Copy exactly, please, the lines of the data from its start through the line containing "Ran s u i [on".

Stored dataset items:

========

/-- Blocks of the station link, the panel, the pair, parameters, events and counters (Tables 7.8 and 7.12 to 7.16, R190, R198, R204 to
R208): what each asks of the output write and what it shows of the latched state; EVRAISE records source 95 at a rising edge with
its code, its severity and its values. -/
def Obligations.ModuleBlocks : Prop :=
  let on := fun (x : Ctx) k => if x.i k = 0 then 0 else 1
  Shows .chgrp Instr.runChgrp (fun c i _ =>
    let r := (i.ins.head?.map (·.region)).getD 0
    (List.range 16).map (fun k => (deliver (c.img (16 * r + k)) tyReal).1) ++ (List.range 16).map (fun k => (c.img (16 * r + k)).st)) ∧
  RunsWith .pub Instr.runPub (fun _ => True) (fun _ _ _ => []) (fun c _ x => [c.atLatch.getI pubAt Pub.sent (x.p 0)])
    (fun _ _ x => [.publish (x.p 0) (64 * x.p 1) (x.ins.flatMap (leBytes 4))]) ∧
  Shows .sub_ Instr.runSubBlock (fun c _ x =>
    match c.eng.subsLatched.find? (fun h => h.partner == x.p 0 && h.pub == x.p 1) with
    | none => List.replicate 16 0 ++ [2, 2 ^ 32 - 1]
    | some h =>
      let age := c.eng.latchNow - h.rxAt
      let short := decide (h.data.length < 64 * x.p 2 + 64)
      let cls := ageClass age (x.p 3) (x.p 4)
      (List.range 16).map (fun k => if 64 * x.p 2 + 4 * k + 4 ≤ h.data.length then numAt h.data (64 * x.p 2 + 4 * k) 4 else 0) ++
        [(if short = false ∧ cls ≠ 2 then 1 else 0) + (if cls ≠ 1 then 2 else 0) + (if short then 128 else 0),
          min age (2 ^ 32 - 1)]) ∧
  (∀ (s : State) (q : Fin 65536) (i : Inv) (ty : Nat), Ready s .evraise q.val i ty →
    let x := s.chip.ctx i ty
    let payload := bytesAt (bytesAt ((x.ins.drop 1).flatMap (leBytes 4)) 0 16 ++ leBytes 4 i.seq) 0 32
    ∃ t u, exec (.runEvraise q) s = .next t ∧
      Ran s u i [on x 0] [(x.o 0 + if x.rise 0 0 then 1 else 0) % 2 ^ 32] [] ∧
      (x.rise 0 0 → t = { u with chip := u.chip.recordAs 95 i.region (x.p 1) (x.p 0) payload false }) ∧
      (¬ x.rise 0 0 → t = u)) ∧
  RunsWith .pfield Instr.runPfield (fun _ => True) (fun _ _ _ => []) (fun _ _ _ => [])
    (fun _ _ x => [.field (x.p 0) (x.p 1) (x.i 0) (min (max (signed 32 (x.i 1)) 0) 15).toNat (x.i 2 != 0)]) ∧
  RunsWith .pblink Instr.runPblink (fun _ => True) (fun _ _ _ => []) (fun c _ x => [if x.i 1 < c.minBlink then 1 else 0])
    (fun c _ x => [.blink (x.p 0) (x.i 0 != 0) (max (x.i 1) c.minBlink)]) ∧
  RunsWith .ppage Instr.runPpage (fun _ => True) (fun _ _ _ => [])
    (fun c _ x => [c.atLatch.get panelAt Panel.page_now, if ∃ p ∈ c.panel.pages, p.page = x.i 0 then 0 else 1])
    (fun c _ x => if ∃ p ∈ c.panel.pages, p.page = x.i 0 then [.page (x.i 0)] else []) ∧
  Shows .pstat Instr.runPstat (fun c _ _ =>
    let l := c.atLatch
    [l.get panelAt Panel.up, l.get panelAt Panel.dirty, l.get panelAt Panel.rails_ok]) ∧
  Shows .pairst Instr.runPairst (fun c _ _ =>
    let l := c.atLatch
    if l.get pairAt Pair.lease_state ∈ [0, 5, 6] then [0, 0, 0, 0, 0]
    else [if l.get pairAt Pair.partner_state = 4 then 1 else 0, l.get pairAt Pair.lane_a, l.get pairAt Pair.lane_b,
      l.get pairAt Pair.holder_pos, l.get pairAt Pair.compat]) ∧
  Shows .sfst Instr.runSfst (fun c _ x =>
    let r := nth (0, false) c.eng.sfLatched (x.p 0)
    [r.1, if r.1 = 4 then 1 else 0, b2n r.2, if r.1 = 3 then 1 else 0]) ∧
  RunsWith .parwr Instr.runParwr (fun _ => True) (fun _ _ x => [on x 0])
    (fun c i x =>
      if x.rise 0 0 then [1, 0, 0, 0]
      else match c.eng.wrLatched.find? (fun o => o.seq == i.seq) with
        | none => [0, 0, 0, 0]
        | some o => if o.busy then [1, 0, 0, o.code] else if o.ok then [0, 1, 0, o.code] else [0, 0, 1, o.code])
    (fun _ _ x => if x.rise 0 0 then [.change (x.p 0) (x.i 1)] else []) ∧
  Shows .parrd Instr.runParrd (fun c _ x =>
    if (c.atLatch.readWord (x.p 0)).1 = 0 then [(c.atLatch.readWord (x.p 0)).2, 1] else [0, 0]) ∧
  (∀ (s : State) (q : Fin 65536) (i : Inv) (ty : Nat), Ready s .perf q.val i ty →
    let x := s.chip.ctx i ty
    x.p 0 < 8 →
    let word := fun k => (s.chip.atLatch.readWord (ctrAt (x.p 0) + k)).2
    ∃ t, exec (.runPerf q) s = .next t ∧
      (x.p 1 < 8 → Ran s t i [word (0x14 + 8 * x.p 1)]
        [word (0x14 + 8 * x.p 1), (word (0x14 + 8 * x.p 1) + 2 ^ 32 - x.w 0) % 2 ^ 32, word 7 / 2 ^ x.p 1 % 2] []) ∧
      (x.p 1 = 8 ∨ x.p 1 = 9 → Ran s t i [word (x.p 1 - 8)] [word (x.p 1 - 8), (word (x.p 1 - 8) + 2 ^ 32 - x.w 0) % 2 ^ 32, 0] []))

========

### SOLUTION
/-- Blocks of the station link, the panel, the pair, parameters, events and counters (Tables 7.8 and 7.12 to 7.16, R190, R198, R204 to
R208): what each asks of the output write and what it shows of the latched state; EVRAISE records source 95 at a rising edge with
its code, its severity and its values. -/
def Obligations.ModuleBlocks : Prop :=
  let on := fun (x : Ctx) k => if x.i k = 0 then 0 else 1
  Shows .chgrp Instr.runChgrp (fun c i _ =>
    let r := (i.ins.head?.map (·.region)).getD 0
    (List.range 16).map (fun k => (deliver (c.img (16 * r + k)) tyReal).1) ++ (List.range 16).map (fun k => (c.img (16 * r + k)).st)) ∧
  RunsWith .pub Instr.runPub (fun _ => True) (fun _ _ _ => []) (fun c _ x => [c.atLatch.getI pubAt Pub.sent (x.p 0)])
    (fun _ _ x => [.publish (x.p 0) (64 * x.p 1) (x.ins.flatMap (leBytes 4))]) ∧
  Shows .sub_ Instr.runSubBlock (fun c _ x =>
    match c.eng.subsLatched.find? (fun h => h.partner == x.p 0 && h.pub == x.p 1) with
    | none => List.replicate 16 0 ++ [2, 2 ^ 32 - 1]
    | some h =>
      let age := c.eng.latchNow - h.rxAt
      let short := decide (h.data.length < 64 * x.p 2 + 64)
      let cls := ageClass age (x.p 3) (x.p 4)
      (List.range 16).map (fun k => if 64 * x.p 2 + 4 * k + 4 ≤ h.data.length then numAt h.data (64 * x.p 2 + 4 * k) 4 else 0) ++
        [(if short = false ∧ cls ≠ 2 then 1 else 0) + (if cls ≠ 1 then 2 else 0) + (if short then 128 else 0),
          min age (2 ^ 32 - 1)]) ∧
  (∀ (s : State) (q : Fin 65536) (i : Inv) (ty : Nat), Ready s .evraise q.val i ty →
    let x := s.chip.ctx i ty
    let payload := bytesAt (bytesAt ((x.ins.drop 1).flatMap (leBytes 4)) 0 16 ++ leBytes 4 i.seq) 0 32
    ∃ t u, exec (.runEvraise q) s = .next t ∧
      Ran s u i [on x 0] [(x.o 0 + if x.rise 0 0 then 1 else 0) % 2 ^ 32] [] ∧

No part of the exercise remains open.